/-! ### Letters that end later -/

/-- A started Letter of an opcode. -/
def startedOf (s : State) (ch seq op : Nat) : Option Letter :=
  (letterOf s ch seq).filter fun l => l.op == op && l.phase == .started

/-- FENCE_COMPLETE (R75). -/
def execFenceComplete (ch : Fin 64) (seq : W32) (s : State) : Host.Outcome State Fault Refusal :=
  match startedOf s ch seq.toNat 0x10 with
  | some l => .next (if fenceWaits s l then s else finishSafe s l (okResult []))
  | none => .next s

/-- UNLOAD_COMPLETE (R77). -/
def execUnloadComplete (ch : Fin 64) (seq : W32) (s : State) : Host.Outcome State Fault Refusal :=
  match startedOf s ch seq.toNat 0x03 with
  | some l => .next (if slotWaits s l then s else unload s l)
  | none => .next s

/-- PLAN_REPLACE (R207). -/
def execPlanReplace (ch : Fin 64) (seq : W32) (s : State) : Host.Outcome State Fault Refusal :=
  match startedOf s ch seq.toNat 0x02 with
  | some l => .next (if slotWaits s l then s else installPlan s l)
  | none => .next s

/-- TIME_ALIGN_DEFERRED_WRITE (R170): every TIME_ALIGN that waited writes, in acceptance order. -/
def execTimeAlignDeferredWrite (s : State) : Host.Outcome State Fault Refusal :=
  if fget s Fd.postmark_ALIGN_ACTIVE = 0 then
    .next ((s.letters.filter fun l => l.op == 0x0E && l.phase == .started).foldl alignNow s)
  else .next s

/-- STRICT_RUN_START (R352, R537): at the anchor tick, at least 250 pt after acceptance; a previous run not yet finally
replied is an anchor miss. -/
def execStrictRunStart (ch : Fin 64) (seq : W32) (s : State) : Host.Outcome State Fault Refusal :=
  match letterOf s ch seq.toNat with
  | none => .next s
  | some l =>
    match planOf s l with
    | some p =>
      if l.op = 0x04 && planStrict p.words && !s.sched.active.isEmpty && l.phase == .accepted && l.run.isNone &&
          cyclePos s == anchorPos p.words s.sched.active && l.acceptPm + 250 ≤ now s then
        if slotBusy s l then .next (obsInc s (pidObs l.pid 9))
        else if mayStart s l then .next (startRun s l p) else .next s
      else .next s
    | none => .next s

/-! ### PARTITION_INSTALL -/

/-- The installation of a drained partition (R144, R255, R262): its block is judged again against the tables now in force. -/
def installPartition (s : State) (p : Nat) (l : Letter) : State :=
  match partitionFault s l.ch l.l l.data with
  | some o =>
    let s := { s with parts := s.parts.set p { s.parts.getD p ⟨[], [], none⟩ with pending := none } }
    finishLetter s l.ch l.l.seq.toNat (Result.plain 0x12 o)
  | none =>
    let s := dropLattice s p (leAt l.data 0x08 4)
    let s := dropFilters s p (leAt l.data 0x18 8)
    finishSafe (installBlock s p (arg l.l 0x20 8) l.data) l (okResult [])

/-- Whether everything that an installation waits for has happened (R144, R262): the partition is drained, its channels and
those that move have nothing in flight, and with another Strict partition a major frame begins. -/
def mayInstall (s : State) (p : Nat) (l : Letter) : Bool :=
  drained s p l.ch l.l.seq.toNat && (s.cores.all fun c => match c.task with
    | some id => (taskOf s id).all fun t => t.pid != p
    | none => true) &&
    ((movedChannels s p (arg l.l 0x20 8)).all fun c => fget s (Fd.chan_IN_FLIGHT c) == 0) &&
    (!otherStrict s p || s.sched.frameStart == now s)

/-- PARTITION_INSTALL (R262). -/
def execPartitionInstall (p : Fin 16) (s : State) : Host.Outcome State Fault Refusal :=
  match (s.parts.getD p ⟨[], [], none⟩).pending with
  | some (ch, seq) =>
    match letterOf s ch seq with
    | some l => .next (if mayInstall s p l then installPartition s p l else s)
    | none => .next s
  | none => .next s

/-! ### REPLY_WRITE -/

/-- The Reply of a channel that is written next: Replies leave in the order in which they were queued (R92), and the first of them
waits for its version's commit (R107). -/
def nextReply (s : State) (ch : Nat) : Option PendReply := (s.replies.find? fun r => r.ch == ch).filter fun r => !r.waits

/-- Take a Reply out of the device. -/
def takeReply (s : State) (p : PendReply) : State := { s with replies := s.replies.erase p }

/-- Drop a Reply that cannot be written (R680). -/
def dropReply (s : State) (p : PendReply) : State := if p.final then leaveFlight (takeReply s p) p else takeReply s p

/-- PHASE of the entry at a tail (R67). -/
def phaseOf (tail size : Nat) : Nat := if tail / size % 2 = 0 then rfPhase else 0

/-- The 64 bytes of a Reply as written now (R64, R67). -/
def replyNow (s : State) (p : PendReply) : List Byte :=
  replyBytes p.res.status (p.rflags + phaseOf (fget s (Fd.chan_RRING_TAIL p.ch)) (fget s (Fd.chan_RRING_SIZE p.ch))) p.ch p.op
    p.seq p.tag p.res.detail s.time.epoch.toNat (now s) p.res.docket p.res.result

/-- Address of a Reply ring entry (R50). -/
def replyAddr (s : State) (ch : Nat) : Nat :=
  fget s (Fd.chan_RRING_BASE_LO ch) * 2 ^ 12 + fget s (Fd.chan_RRING_BASE_HI ch) * 2 ^ 32 +
    fget s (Fd.chan_RRING_TAIL ch) % fget s (Fd.chan_RRING_SIZE ch) * 64

/-- Write a Reply (R54, R69, R86, R98, R101). -/
def writeReply (s : State) (p : PendReply) : State :=
  let bs := replyNow s p
  let s := hostPut (takeReply s p) (replyAddr s p.ch) bs
  let s := if p.final then mirrorReply s p.ch p.seq bs else s
  let s := fput s (Fd.chan_RRING_TAIL p.ch) ((fget s (Fd.chan_RRING_TAIL p.ch) + 1) % 2 ^ 16)
  let s := if p.irq then sendMsix s (ownerFn s (fget s (Fd.chan_PID p.ch))) (fget s (Fd.chan_MSIX_VEC p.ch)) else s
  if p.final then leaveFlight s p else s

/-- REPLY_WRITE (R54, R680): the next Reply of a channel is written once the ring has room, or dropped when the host is
gone. -/
def execReplyWrite (ch : Fin 64) (s : State) : Host.Outcome State Fault Refusal :=
  match nextReply s ch with
  | some p =>
    if s.boot.holdup then .next s
    else if hostGone s (fget s (Fd.chan_PID ch)) then .next (dropReply s p)
    else .next (if rringFull s ch then s else writeReply s p)
  | none => .next s

end Sys2Proof.Machine
end

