-- ==== Sys2Proof/Certificates/Slice0/Obligations.lean ====
section
/-! DEFINITION. What the provers are asked to prove of the model, statement by statement. -/

open Sys2Proof Sys2Proof.Machine

/-! ### The machine as a whole -/

/-- A step takes the command at the front of the queue and runs it with the queue's rest. An empty queue idles: the model's
choice (log entry 1). -/
def Obligations.StepRunsTheFrontCommand : Prop :=
  (∀ (c : Instr) (rest : List Instr) (s : State),
    step { s with pending := c :: rest } = exec c { s with pending := rest }) ∧
  (∀ s : State, s.pending = [] → step s = .next s)

/-- No command ends in a fault or a refusal, in whatever state it comes. -/
def Obligations.EveryCommandAnswersANextState : Prop := ∀ (c : Instr) (s : State), ∃ t, exec c s = .next t

/-- From a state whose sparse data are canonical every step leaves such a state, takes at most the front command from the queue,
and changes no fuse (R1, R178, R703). -/
def Obligations.EveryStepKeepsCanonicalDataQueueAndFuses : Prop :=
  ∀ s t : State, Canonical s → step s = .next t →
    Canonical t ∧ t.pending = s.pending.tail ∧ t.fuses = s.fuses

/-- The machine has as many of each thing after every step as before it, and its Beam cache whole lines of LPDDR5X, no two of one
address and partition (R250, R251): channels, partitions, ports, filters with their slots (R373), watches (R587), cores, links, groups
and CAN FD controllers are neither added nor lost. The state after reset has that shape. -/
def Obligations.EveryStepKeepsTheMachinesShape : Prop :=
  (Shaped State.reset ∧ State.reset.safety.watchLast.length = 16 ∧ State.reset.courier.align.sums.length = 6 ∧
    (∀ f ∈ State.reset.filters, f.order.length = 8) ∧ LinesWhole State.reset ∧ LinesInDram State.reset) ∧
  (∀ s t : State, step s = .next t →
    (Shaped s → Shaped t) ∧ (s.safety.watchLast.length = 16 → t.safety.watchLast.length = 16) ∧
    (s.courier.align.sums.length = 6 → t.courier.align.sums.length = 6) ∧
    ((∀ f ∈ s.filters, f.order.length = 8) → ∀ f ∈ t.filters, f.order.length = 8) ∧
    (LinesWhole s → LinesWhole t) ∧ (LinesInDram s → LinesInDram t))

/-- The state after reset is canonical, its queue is empty and nothing is listed in its memories. -/
def Obligations.ResetStateIsCanonicalAndEmpty : Prop :=
  Canonical State.reset ∧ State.reset.pending = [] ∧ State.reset.regs = [] ∧
    ∀ a, memByte State.reset a = 0

/-! ### Postmark time -/

/-- What the edges of PM_CLK do to the counter: a plain tick (R146), a positive adjustment applied whole (R165), the held cycle
of a slew (R166), the start at tick 0 (R147) and the loss (R149). A word that an upset has struck beyond correction is marked (R225, R228). What reading and writing the counter's registers does: a
POSTMARK_LO read latches the requester's shadows (R161), a POSTMARK_ADJ write replaces the adjustment (R164, R168) and is
refused during an alignment (R170), a LO half latches the HI shadow of its pair (R734), and a deferred TIME_ALIGN writes once
the alignment has ended (R170). -/
def Obligations.PostmarkTimeCountsLatchesAndAdjusts : Prop :=
  (∀ s : State, s.time.running = true → s.time.clkLost = false → adjLeft s = 0 → EdgeQuiet s →
    Runs (.postmarkTick []) s fun t =>
      now t = (now s + 1) % 2 ^ 64 ∧ adjLeft t = 0 ∧
      t.time = { s.time with counter := t.time.counter, prev := s.time.counter, delayed := false } ∧ EdgeFrame [] s t) ∧
  (∀ (w : Nat) (s : State), s.time.running = true → s.time.clkLost = false → adjLeft s = 0 → EdgeQuiet s →
    rangeOf s (w * 8) ≠ .none → eccAt s (w * 8) = none →
    Runs (.postmarkTick [.word w true]) s fun t =>
      now t = (now s + 1) % 2 ^ 64 ∧ eccAt t (w * 8) = some .uncorr ∧ (∀ v, v ≠ w → eccAt t (v * 8) = eccAt s (v * 8)) ∧
      SameBytes s t ∧ EdgeFrame [] { s with ecc := t.ecc } t) ∧
  (∀ s : State, s.time.running = true → s.time.clkLost = false → s.time.delayed = false → 0 < adjLeft s → EdgeQuiet s →
    Runs .postmarkStep s fun t =>
      (now t : Int) = (now s + adjLeft s + 1) % 2 ^ 64 ∧ adjLeft t = 0 ∧
      fget t Fd.postmark_ADJ_COUNT = (fget s Fd.postmark_ADJ_COUNT + 1) % 2 ^ 32 ∧
      t.time = { s.time with counter := t.time.counter, prev := s.time.counter } ∧
      EdgeFrame [Fd.postmark_POSTMARK_ADJ.word, Fd.postmark_ADJ_COUNT.word] s t) ∧
  (∀ s : State, s.time.running = true → s.time.clkLost = false → s.time.delayed = false → adjLeft s < 0 →
    s.time.slewRun = 999 → EdgeQuiet s →
    Runs .postmarkSlewHold s fun t =>
      now t = now s ∧ adjLeft t = adjLeft s + 1 ∧
      fget t Fd.postmark_SLEW_HOLD_COUNT = (fget s Fd.postmark_SLEW_HOLD_COUNT + 1) % 2 ^ 32 ∧
      fget t Fd.postmark_ADJ_COUNT = (fget s Fd.postmark_ADJ_COUNT + if adjLeft s = -1 then 1 else 0) % 2 ^ 32 ∧
      t.time = { s.time with slewRun := 0, prev := s.time.counter } ∧
      EdgeFrame [Fd.postmark_POSTMARK_ADJ.word, Fd.postmark_SLEW_HOLD_COUNT.word, Fd.postmark_ADJ_COUNT.word] s t) ∧
  (∀ s : State, s.boot.powerGood = true → s.boot.holdup = false → s.time.running = false → s.time.clkLost = false →
    Runs .postmarkCounterStart s fun t =>
      now t = 0 ∧ t.time.running = true ∧ fget t Fd.ident_BOOT_STAGE = 1 ∧ WordsBut [Fd.ident_BOOT_STAGE.word] s t ∧
      t = { s with regs := t.regs, time := { s.time with running := true, counter := 0, prev := 0 } }) ∧
  (∀ s : State, s.boot.aon = true → s.time.clkLost = false →
    Runs .pmClkLoss s fun t =>
      t = { s with
        time := { s.time with clkLost := true }
        safety := { s.safety with bus := s.safety.bus ++ [⟨0x15, 0xF, 0xF, 0, 0x003, 0, now s, 0, 0⟩] } }) ∧
  (∀ (q : Requester) (wide : Bool) (s : State), writeReaches s q 0x003 0x040 = true →
    Runs (.postmarkLoRead q wide) s fun t =>
      t.completion = leBytes 4 (now s) ++ (if wide then leBytes 4 (now s / 2 ^ 32) else []) ∧
      timeShadow t q = ⟨BitVec.ofNat 32 (now s / 2 ^ 32), BitVec.ofNat 32 (now s / 25000000),
        BitVec.ofNat 32 (now s % 25000000), s.time.epoch⟩ ∧
      OtherShadows q s t ∧
      t = { s with time := { s.time with shadows := t.time.shadows }, completion := t.completion }) ∧
  (∀ (q : Requester) (v : W32) (be : BitVec 4) (s : State), writeReaches s q 0x003 0x054 = true →
    fget s (Fd.hdr_LOCK 0x003) = 0 → fget s Fd.postmark_ALIGN_ACTIVE = 0 → be ≠ 0 →
    Runs (.postmarkAdjWrite q v be) s fun t =>
      fget t Fd.postmark_POSTMARK_ADJ = (mergeWord32 (fget s Fd.postmark_POSTMARK_ADJ) v be).toNat ∧
      t.time = { s.time with slewRun := 0
                             delayed := fget t Fd.postmark_POSTMARK_ADJ != 0 && (now s + 1) % 25000000 == 0 } ∧
      WordsBut [Fd.postmark_POSTMARK_ADJ.word] s t ∧
      t = { s with regs := t.regs, time := t.time, safety := sameSafety s t }) ∧
  (∀ (q : Requester) (v : W32) (be : BitVec 4) (s : State), writeReaches s q 0x003 0x054 = true →
    fget s (Fd.hdr_LOCK 0x003) = 0 → fget s Fd.postmark_ALIGN_ACTIVE = 1 → be ≠ 0 →
    Runs (.postmarkAdjWrite q v be) s fun t =>
      fget t Fd.postmark_ADJ_REFUSED_COUNT = (fget s Fd.postmark_ADJ_REFUSED_COUNT + 1) % 2 ^ 32 ∧
      WordsBut [Fd.postmark_ADJ_REFUSED_COUNT.word] s t ∧
      t = { s with regs := t.regs }) ∧
  (∀ (q : Requester) (page off : BitVec 12) (wide : Bool) (s : State), pairLo page.toNat off.toNat = true →
    writeReaches s q page.toNat off.toNat = true →
    Runs (.lastEventPmLo q page off wide) s fun t =>
      t.completion = leBytes 4 (regRead s q page.toNat off.toNat) ++
        (if wide then leBytes 4 (pairHiNow s page.toNat off.toNat) else []) ∧
      hiShadow t q page.toNat (off.toNat + 4) = pairHiNow s page.toNat off.toNat % 2 ^ 32 ∧
      t = { s with time := { s.time with hiShadows := t.time.hiShadows }, completion := t.completion })

/-- A POSTMARK_LO read leaves every other requester's shadows as they were. -/
def Obligations.TimeShadowsBelongToTheirRequester : Prop :=
  ∀ (q r : Requester) (wide : Bool) (s t : State), r ≠ q → exec (.postmarkLoRead q wide) s = .next t →
    timeShadow t r = timeShadow s r

/-! ### Clock steps, fast domains and monitors -/

/-- Clock steps and fast domains: a request for another step (R179, R180), the end of a voltage settling (R180, R182), a relock
done (R181), and the start and stop of a fast domain (R173, R174). -/
def Obligations.ClockStepsFollowTheirSequence : Prop :=
  (∀ (q : Requester) (v : W32) (be : BitVec 4) (s : State), writeReaches s q 0x002 0x040 = true →
    fget s (Fd.hdr_LOCK 0x002) = 0 → be.getLsbD 0 = true → s.power.emerg = false → s.power.phase = .idle →
    v.toNat % 8 ≠ fget s Fd.power_STEP_CUR →
    Runs (.stepReqWrite q v be) s fun t =>
      fget t Fd.power_STEP_REQ = v.toNat % 8 ∧ fget t Fd.power_STEP_PENDING = 1 ∧
      fget t Fd.power_STEP_CUR = fget s Fd.power_STEP_CUR ∧ t.power.target = v.toNat % 8 ∧
      (v.toNat % 8 < fget s Fd.power_STEP_CUR →
        fget t Fd.power_VCORE_CMD_MV = stepMv s (v.toNat % 8) ∧ t.power.phase = .raising ∧
        t.power.waitEnd = now s + fget s Fd.power_VSETTLE_PT) ∧
      (fget s Fd.power_STEP_CUR < v.toNat % 8 →
        t.power.phase = if anyStrict s = true ∨ fget s Fd.power_DOMAIN_RUN = 0 then .ready else .relock) ∧
      t = { s with regs := t.regs, power := t.power, refresh := t.refresh, safety := sameSafety s t, outbox := t.outbox }) ∧
  (∀ (ans : RegulatorAnswer) (s : State), s.power.phase = .raising → s.power.waitEnd ≤ now s → confirmed s ans = true →
    Runs (.voltageSettleEnd ans) s fun t =>
      fget t Fd.power_VCORE_READ_MV = ans.vout % 2 ^ 10 ∧ fget t Fd.power_STEP_CUR = fget s Fd.power_STEP_CUR ∧
      t.power.phase = (if anyStrict s = true ∨ fget s Fd.power_DOMAIN_RUN = 0 then .ready else .relock) ∧
      t = { s with regs := t.regs, power := { s.power with phase := t.power.phase, heldMv := none }, refresh := t.refresh }) ∧
  (∀ (ans : RegulatorAnswer) (s : State), s.power.phase = .raising → s.power.waitEnd ≤ now s → confirmed s ans = false →
    Runs (.voltageSettleEnd ans) s fun t =>
      fget t Fd.power_VCORE_CMD_MV = stepMv s (fget s Fd.power_STEP_CUR) ∧ fget t Fd.power_STEP_PENDING = 0 ∧
      fget t Fd.power_STEP_CUR = fget s Fd.power_STEP_CUR ∧ fget t Fd.power_STEP_REQ = fget s Fd.power_STEP_REQ ∧
      HasEvent t 0x002 8 ∧ t.power.phase = .idle ∧
      t = { s with regs := t.regs, power := { s.power with phase := .idle, heldMv := none }, outbox := t.outbox }) ∧
  (∀ s : State, s.power.phase = .relock → s.power.target ≤ 7 →
    Runs .stepRelockDone s fun t =>
      fget t Fd.power_STEP_CUR = s.power.target ∧
      fget t Fd.power_STEP_CHANGE_COUNT = (fget s Fd.power_STEP_CHANGE_COUNT + 1) % 2 ^ 32 ∧
      (fget s Fd.power_STEP_CUR < s.power.target →
        t.power.phase = .lowering ∧ fget t Fd.power_VCORE_CMD_MV = stepMv s s.power.target ∧
        t.power.waitEnd = now s + fget s Fd.power_VSETTLE_PT) ∧
      t.power.relockEnd = now s ∧ t = { s with regs := t.regs, power := t.power, refresh := t.refresh, outbox := t.outbox }) ∧
  (∀ (d : Fin 4) (s : State), s.boot.powerGood = true → s.boot.holdup = false → domainRuns s d = false →
    domainHeld s d = true →
    Runs (.fastDomainWake d) s fun t =>
      domainRuns t d = true ∧ domainRuns t 3 = true ∧
      fget t (Fd.power_WAKE_COUNT d) = (fget s (Fd.power_WAKE_COUNT d) + 1) % 2 ^ 32 ∧
      WordsBut [Fd.power_DOMAIN_RUN.word, (Fd.power_WAKE_COUNT d).word, (Fd.power_WAKE_COUNT 3).word,
        Fd.dram_OWED_MAX.word] s t ∧
      t = { s with regs := t.regs, power := { s.power with phase := t.power.phase }, refresh := t.refresh
                   sched := { s.sched with tasks := t.sched.tasks } }) ∧
  (∀ (d : Fin 4) (s : State), domainRuns s d = true → domainHeld s d = false → fget s (Fd.power_FC_IDLE_PT d) ≠ 0 →
    fget s (Fd.power_FC_IDLE_PT d) ≤ s.power.idle.getD d 0 →
    Runs (.fastDomainStop d) s fun t =>
      domainRuns t d = false ∧ WordsBut [Fd.power_DOMAIN_RUN.word] s t ∧ t = { s with regs := t.regs })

— TASK BRIEF —
In the listing above, please print only the lines from the first one to the line where "cyclePos s == anchorPos" appears, exactly as written, both of those lines included.

— RESPONSE AREA —
/-! ### Letters that end later -/

/-- A started Letter of an opcode. -/
def startedOf (s : State) (ch seq op : Nat) : Option Letter :=
  (letterOf s ch seq).filter fun l => l.op == op && l.phase == .started

/-- FENCE_COMPLETE (R75). -/
def execFenceComplete (ch : Fin 64) (seq : W32) (s : State) : Host.Outcome State Fault Refusal :=
  match startedOf s ch seq.toNat 0x10 with
  | some l => .next (if fenceWaits s l then s else finishSafe s l (okResult []))
  | none => .next s

/-- UNLOAD_COMPLETE (R77). -/
def execUnloadComplete (ch : Fin 64) (seq : W32) (s : State) : Host.Outcome State Fault Refusal :=
  match startedOf s ch seq.toNat 0x03 with
  | some l => .next (if slotWaits s l then s else unload s l)
  | none => .next s

/-- PLAN_REPLACE (R207). -/
def execPlanReplace (ch : Fin 64) (seq : W32) (s : State) : Host.Outcome State Fault Refusal :=
  match startedOf s ch seq.toNat 0x02 with
  | some l => .next (if slotWaits s l then s else installPlan s l)
  | none => .next s

/-- TIME_ALIGN_DEFERRED_WRITE (R170): every TIME_ALIGN that waited writes, in acceptance order. -/
def execTimeAlignDeferredWrite (s : State) : Host.Outcome State Fault Refusal :=
  if fget s Fd.postmark_ALIGN_ACTIVE = 0 then
    .next ((s.letters.filter fun l => l.op == 0x0E && l.phase == .started).foldl alignNow s)
  else .next s

/-- STRICT_RUN_START (R352, R537): at the anchor tick, at least 250 pt after acceptance; a previous run not yet finally
replied is an anchor miss. -/
def execStrictRunStart (ch : Fin 64) (seq : W32) (s : State) : Host.Outcome State Fault Refusal :=
  match letterOf s ch seq.toNat with
  | none => .next s
  | some l =>
    match planOf s l with
    | some p =>
      if l.op = 0x04 && planStrict p.words && !s.sched.active.isEmpty && l.phase == .accepted && l.run.isNone &&
          cyclePos s == anchorPos p.words s.sched.active && l.acceptPm + 250 ≤ now s then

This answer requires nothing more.